(DATASET EXCERPTS Opens)
/-- As `entered`, with a reference added to each block. -/
def State.forked (s : State) (t : KTable) (m : Nat → Mapped) (b : Nat → Nat) : Nat → State
  | 0 => s
  | j + 1 =>
    let u := s.forked t m b j
    (if b j = noBlock then u else u.shared t (b j)).engineWrite (m j).pa (bytesOfNat 4 (b j))

/-- Entries that name a block release it and become NONE. -/
def State.cutBack (s : State) (t : KTable) (m : Nat → Mapped) (b : Nat → Nat) : Nat → State
  | 0 => s
  | j + 1 =>
    let u := s.cutBack t m b j
    if b j = noBlock then u else (u.released t (b j)).engineWrite (m j).pa (bytesOfNat 4 noBlock)

/-- `n` entries of a table from `i` read as `b`; each block named may be reached, and its entry written, before the first
write and in its turn. -/
def State.CutsAt (s : State) (t : KTable) (i : Nat) (m : Nat → Mapped) (b : Nat → Nat) (n : Nat) : Prop :=
  ∀ j, j < n → s.EntryIs t (i + j) (b j) ∧ (b j ≠ noBlock →
    (∃ x, s.HoldsBlock t (b j) x) ∧ s.EntryAt t (i + j) (m j) ∧ (s.cutBack t m b j).EntryAt t (i + j) (m j))

/-- The draft blocks of a window that a word installs or releases are held as every block is (R402). -/
def State.DraftsHeld (s : State) (t : KTable) : Prop :=
  (t.df0 = noBlock ∨ ∃ x, s.HoldsBlock t t.df0 x) ∧ (t.df1 = noBlock ∨ ∃ x, s.HoldsBlock t t.df1 x)

/-- The blocks that a table's positions reach beyond the first `n`. -/
def KTable.blocksPast (t : KTable) (n : Nat) : Nat := blocksOf t.len - blocksOf n

/-- Where a position lies: committed, by its entry, or drafted, in the window of the context (R401). -/
def State.SpotIs (s : State) (t : KTable) (pos b : Nat) (drafted : Bool) : Prop :=
  (drafted = false ∧ pos < t.len ∧ b ≠ noBlock ∧ s.EntryIs t (pos / 16) b) ∨
  (drafted = true ∧ t.len ≤ pos ∧ t.wopen = true ∧ pos < t.len + t.drafted ∧ t.wctx = s.st.place.slot ∧
    b = if pos / 16 = t.len0 / 16 then t.df0 else t.df1)

/-- The row of a position written in block `b`, and in the shadow of the tail (R407). -/
def State.rowWritten (s : State) (t : KTable) (pos : Nat) (value : Bool) (b : Nat) (drafted : Bool) (bs : List Byte) : State :=
  let p := s.poolAt t
  let u := s.engineWrite (p.rowPa b (pos % 16) value) bs
  if drafted = false ∧ t.wopen = true ∧ t.shadow = true ∧ pos / 16 = t.len0 / 16 then
    u.engineWrite (p.rowPa t.df0 (pos % 16) value) bs
  else u

/-- The row of a position may be written in block `b`, and in the shadow of the tail, which is held as every block is. -/
def State.RowWrites (s : State) (t : KTable) (pos : Nat) (value : Bool) (b : Nat) (drafted : Bool) : Prop :=
  let p := s.poolAt t
  s.Unweighted (p.rowPa b (pos % 16) value) p.rowBytes ∧
    (drafted = false → t.wopen = true → t.shadow = true → pos / 16 = t.len0 / 16 →
      (∃ x, s.HoldsBlock t t.df0 x) ∧ s.Unweighted (p.rowPa t.df0 (pos % 16) value) p.rowBytes)

/-- A word that wants a return in the scratchpad at `o` has room for `n` bytes there. -/
def Strand.Room (t : Strand) (o a n : Nat) : Prop := o % a = 0 ∧ o + n ≤ t.spadSize

end Sys2Proof.Machine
(DATASET EXCERPTS Closes)
WORK INSTRUCTION: Among the lines of the data, identify those with the word "forked". Copy each of them.

EXERCISE OUTPUT:
def State.forked (s : State) (t : KTable) (m : Nat → Mapped) (b : Nat → Nat) : Nat → State
    let u := s.forked t m b j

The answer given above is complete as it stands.